MEDICAL SPOTLIGHT: ‘Game-Changer’ Tool Changes Parkinson’s Treatment Path
By Space Coast Daily // March 27, 2022
'The improvement was radical'
Robert Sorger’s essential tremor diagnosis was not totally unexpected. His mother had it. His grandmother, too. But until a Health First Neurologist ordered up a DaTscan test, he had no family history of Parkinson’s disease.

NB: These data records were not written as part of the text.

/-- Where the full vector of position p of list l is. A lost vector is read from its refilled copy once that copy counts
(R275). -/
def State.vecHome (s : State) (x : Index) (l p : Nat) : VecHome :=
  let plain : VecHome :=
    match s.vecLog x.fn x.obj l p with
    | some e => .log e
    | none =>
      match s.segOf x.fn x.obj l with
      | none => .nowhere
      | some g =>
        let R := segRows (vecStride x)
        if p < (s.segHdr g.map).rows then
          let e := s.segEntry g.map (p / R)
          .segment (blockPlaces e (p % R)) (vecStride x)
        else .nowhere
  match s.lostOf x.fn x.obj (vecId x l p) with
  | none => plain
  | some w =>
    match w.refill with
    | .refilled lsn tick =>
      if seqLe tick s.tick.count then
        match s.flash.log.find? fun e => e.lsn == lsn with | some e => .log e | none => .lost
      else .lost
    | _ => .lost

/-- A full vector as it is stored: row bytes, effective scale, norm. -/
structure FullVec where
  row : List Byte
  scale : Word32
  norm : Word32
  deriving DecidableEq, Repr

/-- The block that stored bytes hold: raw where they are as long as the block, coded where they are shorter (R167). -/
def decodeBlock (len : Nat) (st : List Byte) : Option (List Byte) := bpDecode len (decide (st.length < len)) st

/-- The vector that a log record of an INSERT, or a refilled record, holds. -/
def logVec (x : Index) (e : LogEntry) : FullVec :=
  let n := field (wordAt e.bytes 48) 0 32
  let sc := BitVec.ofNat 32 (field (wordAt e.bytes 32) 0 32)
  let row := bytesAt e.bytes 64 n
  { row := row, scale := sc, norm := storedNorm x row sc }

/-- The full vector of a position, where it can be read. -/
def State.fullVec (s : State) (x : Index) (l p : Nat) : Option FullVec :=
  match s.vecHome x l p with
  | .segment ps len =>
    match s.joinWords ps, ps.head?.bind s.cwAt with
    | some st, some w =>
      (decodeBlock len st).map fun b => { row := b.take (rowBytes x.vfmt x.dims), scale := w.scale, norm := w.norm }
    | _, _ => none
  | .log e => some (logVec x e)
  | _ => none

/-! ### Writing a segment (R257, R258) -/

/-- A VECTORS sheaf of rows as codewords: the directory codeword, then each block's pieces, with the map entry's sizes. Row
scales travel in the codewords' metadata, so the sheaf holds no code block. `ids` gives each row's vector id. -/
def sheafWords (x : Index) (s : State) (l t : Nat) (gen : Nat) (vs : List (Word64 × FullVec)) : List CwData × Nat × List Nat :=
  let st := vecStride x
  let data := vs.flatMap fun v => bytesAt v.2.row 0 st
  let pay := data ++ List.replicate (payloadOf data.length - data.length) 0
  let h : SheafHdr :=
    { magic := 0x5346, kind := 9, fmt := x.vfmt, smode := if scaledFmt x.vfmt then 1 else 0, comp := 0, blockLen := 0
      live := false, clean := true, plen := pay.length / 64, sscale := 0, rows := vs.length, stored := pay.length
      rowLen := x.dims, obj := x.obj, fn := x.fn, part := l, gen := gen, seq := t, crc := crc32c pay, tick := s.tick.count
      hcrc := 0 }
  let (h2, body) := bpSheaf h pay
  let dirN := dirBytes h2
  let dir := shBytes h2 ++ body.take dirN
  let blocks := bpBlocks h2.blockLen pay
  let enc := blocks.map fun b => (b, (bpEncode b).1)
  let first : CwData :=
    { user := dir, scale := 0, norm := 0, tag := locTag (segLocator t 0), crc := BitVec.ofNat 32 (crc32c dir) }
  let rest := enc.zipIdx.flatMap fun (b, i) =>
    let v := (vs[i]?).getD (0, { row := [], scale := 0, norm := 0 })
    (codePieces b.2).zipIdx.map fun (pc, q) =>
      ({ user := pc, scale := v.2.scale, norm := v.2.norm, tag := vecTag v.1 q, crc := BitVec.ofNat 32 (crc32c b.1) } : CwData)
  (first :: rest, dir.length, enc.map fun e => e.2.length)

/-- Sheaves of a segment written one after another; the map entries. None where flash has no place. -/
def State.writeSheaves (s : State) (x : Index) (l gen : Nat) : List (List (Word64 × FullVec) × Nat) →
    Option (State × List SegEntry)
  | [] => some (s, [])
  | (vs, t) :: r =>
    let (ws, dirLen, sizes) := sheafWords x s l t gen vs
    match s.writeSegWords ws with
    | none => none
    | some (s1, p) =>
      (s1.writeSheaves x l gen r).map fun q => (q.1, { place := p, dirLen := dirLen, sizes := sizes } :: q.2)

/-- Places of every codeword of a segment. -/
def State.segPlaces (s : State) (g : Segment) : List FlashPlace :=
  (List.range (s.segHdr g.map).sheaves).flatMap fun t => sheafPlaces (s.segEntry g.map t)

/-- A region that only retained snapshots may still refer to; it is released when none does (R25, R241). -/
def State.retire (s : State) (a : Nat) : State :=
  { s with tiers := { s.tiers with retired := s.tiers.retired ++ [(a, s.tick.count)] } }

/-- Regions given up whose last snapshot has gone are released. -/
def State.releaseRetired (s : State) : State :=
  let keep (r : Nat × Word64) : Bool := s.search.snapshots.any fun n => seqLe n r.2
  let s1 := (s.tiers.retired.filter fun r => !keep r).foldl (fun s r => s.dropPlace r.1) s
  { s1 with tiers := { s1.tiers with retired := s1.tiers.retired.filter keep } }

BREVARD COUNTY, FLORIDA – Robert Sorger of West Melbourne arrived at Health First Neurologist Dr. Carlos Berrios Rosado’s office last year with a case of essential tremor that was literally out of control.
His right hand bounced violently in the air, and his previous neurologist had prescribed a veritable crayon box-sized regimen of drugs, but still nothing worked. He was adamant about his essential tremor diagnosis, “to the point of being belligerent about it.”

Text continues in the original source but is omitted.